▸ WHAT TO DO: The entries below hold a line with "exact ⟨⟨_, rfl, stage b⟩, rfl, fun" and a line with "obtain ⟨e, he, -⟩". Return those lines and all that lie between them, exactly and only.

▸ Collected data entries:
Segment Open

-- ==== Sys2Proof/Laws/Drains.lean ====
section
/-! SUPPORT. What stands after an event at the memory port: which events are pending, which entries a run of drops takes from
the write order, and which drain is in progress. -/

namespace Sys2Proof.Machine

/-! ### Events -/

/-- R161: what a cause leaves of its event. -/
theorem State.raise_recorded (s : State) (k : EventKind) : (s.raise k).recorded k := by
  have hb : ∀ e : BitVec 9, (e ||| k.bit) &&& k.bit ≠ 0 := by
    intro e h
    have h2 : k.bit = 0 := (by simpa [BitVec.and_or_distrib_right] using h : _ ∧ _).2
    cases k <;> exact absurd h2 (by decide)
  intro h
  by_cases hc : s.faults.mask &&& k.bit = 0 ∨ s.faults.visible = true
  · simp only [raise, if_pos hc, setEvents] at h ⊢
    exact hb _
  · simp only [raise, if_neg hc] at h
    exact absurd h hc

/-- R161: a recorded event stays recorded while masks and visibility stand. -/
theorem State.recorded_of_grows {s t : State} {k : EventKind} (hg : s.faults.Grows t.faults) (h : s.recorded k) :
    t.recorded k := by
  obtain ⟨-, -, hm, hv, he, -⟩ := hg
  intro hc
  rw [hm, hv] at hc
  have := h hc
  intro h0
  apply this
  have h1 : s.faults.events &&& k.bit = s.faults.events &&& (t.faults.events &&& k.bit) := by
    rw [← he, ← BitVec.and_assoc]
    congr 1
    ext i
    simp
    tauto
  rw [h1, h0]; simp

/-! ### The head of the write order -/

theorem oldest_eq_none {α : Type} {l : List (α × Nat)} (h : oldest l = none) : l = [] := by
  cases l with
  | nil => rfl
  | cons x xs =>
    simp only [oldest] at h
    split at h
    · cases h
    · split at h <;> cases h

namespace State

theorem headItem_ne_removed (s : State) (b : Body) : s.headItem ≠ some (.removed b) := by
  simp only [headItem]
  split <;> simp <;> split <;> simp

theorem headItem_posted {s : State} (h : s.headItem = some .postedWrite) : ∃ b rest, s.queue = .write b :: rest := by
  simp only [headItem] at h
  split at h <;> simp_all
  split at h <;> simp at h

theorem headItem_marker {s : State} (h : s.headItem = some .closeMarker) : ∃ p rest, s.queue = .marker p :: rest := by
  simp only [headItem] at h
  split at h <;> simp_all
  split at h <;> simp at h

/-- No head stands only in an empty write order. -/
theorem headItem_none {s : State} (h : s.headItem = none) :
    s.queue = [] ∧ ∀ (p : Fin 4) (e : DelayedEntry), s.engine.table[p] = some e → e.isPendingWrite = false := by
  have h0 : s.queue = [] ∧ s.oldestDelayedWrite = none := by
    simp only [headItem] at h
    split at h <;> simp_all
  refine ⟨h0.1, fun p e he => ?_⟩
  have h1 := oldest_eq_none h0.2
  simp only [List.map_eq_nil_iff, List.filter_eq_nil_iff] at h1
  simpa using h1 (p, e) (Engine.mem_entries.mpr he)

/-! ### One beginning -/

/-- R39, R60: a head that is not dropped begins its drain; a delayed write becomes ISSUED, and nothing else changes. -/
theorem beginItem_begun {s : State} {item : DrainItem} (hi : s.headItem = some item)
    (h : s.journal.state = .failed → ∀ b, s.itemBody item = some b → b.cls.guarded = false) :
    (∃ st, (s.beginItem item).drain = some ⟨item, st, 0, true⟩ ∧ st ≠ .imageWrite ∧ st ≠ .recordHeader) ∧
      (s.beginItem item).queue = s.queue ∧
      ((∀ p, item ≠ .delayedWrite p) → (s.beginItem item).engine = s.engine) ∧
      ∀ p, item = .delayedWrite p → ∃ e, s.engine.table[p] = some e ∧
        (s.beginItem item).engine.table = s.engine.table.set p (some { e with state := .issued }) := by
  have stage : ∀ b : Body, s.firstStage b ≠ .imageWrite ∧ s.firstStage b ≠ .recordHeader := by
    intro b
    simp only [firstStage]
    split <;> simp
  cases item with
  | postedWrite =>
    obtain ⟨b, rest, hq⟩ := headItem_posted hi
    have hb : s.itemBody .postedWrite = some b := by simp [itemBody, hq, QueueEntry.body]
    have hg : ¬ (b.cls.guarded = true ∧ s.journal.state = .failed) := fun ⟨h1, h2⟩ => by simp [h h2 b hb] at h1
    simp only [beginItem, hb, if_neg hg, issueEntry]
    exact ⟨⟨_, rfl, stage b⟩, rfl, fun _ => rfl, nofun⟩
  | closeMarker => exact ⟨⟨.closeHeader, rfl, nofun, nofun⟩, rfl, fun _ => rfl, nofun⟩
  | delayedWrite p =>
    obtain ⟨e, he, -⟩ := headItem_delayedWrite hi
    have hb : s.itemBody (.delayedWrite p) = some e.body := by simp only [itemBody, he, Option.map_some]
    have hg : ¬ (e.body.cls.guarded = true ∧ s.journal.state = .failed) := fun ⟨h1, h2⟩ => by simp [h h2 _ hb] at h1
    simp only [beginItem, hb, if_neg hg, issueEntry, he]
    exact ⟨⟨_, rfl, stage _⟩, rfl, fun h => absurd rfl (h p), fun q hq => by cases hq; exact ⟨e, he, rfl⟩⟩
  | removed b => exact absurd hi (headItem_ne_removed s b)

Segment Closed

▸ ANSWER:
    exact ⟨⟨_, rfl, stage b⟩, rfl, fun _ => rfl, nofun⟩
  | closeMarker => exact ⟨⟨.closeHeader, rfl, nofun, nofun⟩, rfl, fun _ => rfl, nofun⟩
  | delayedWrite p =>
    obtain ⟨e, he, -⟩ := headItem_delayedWrite hi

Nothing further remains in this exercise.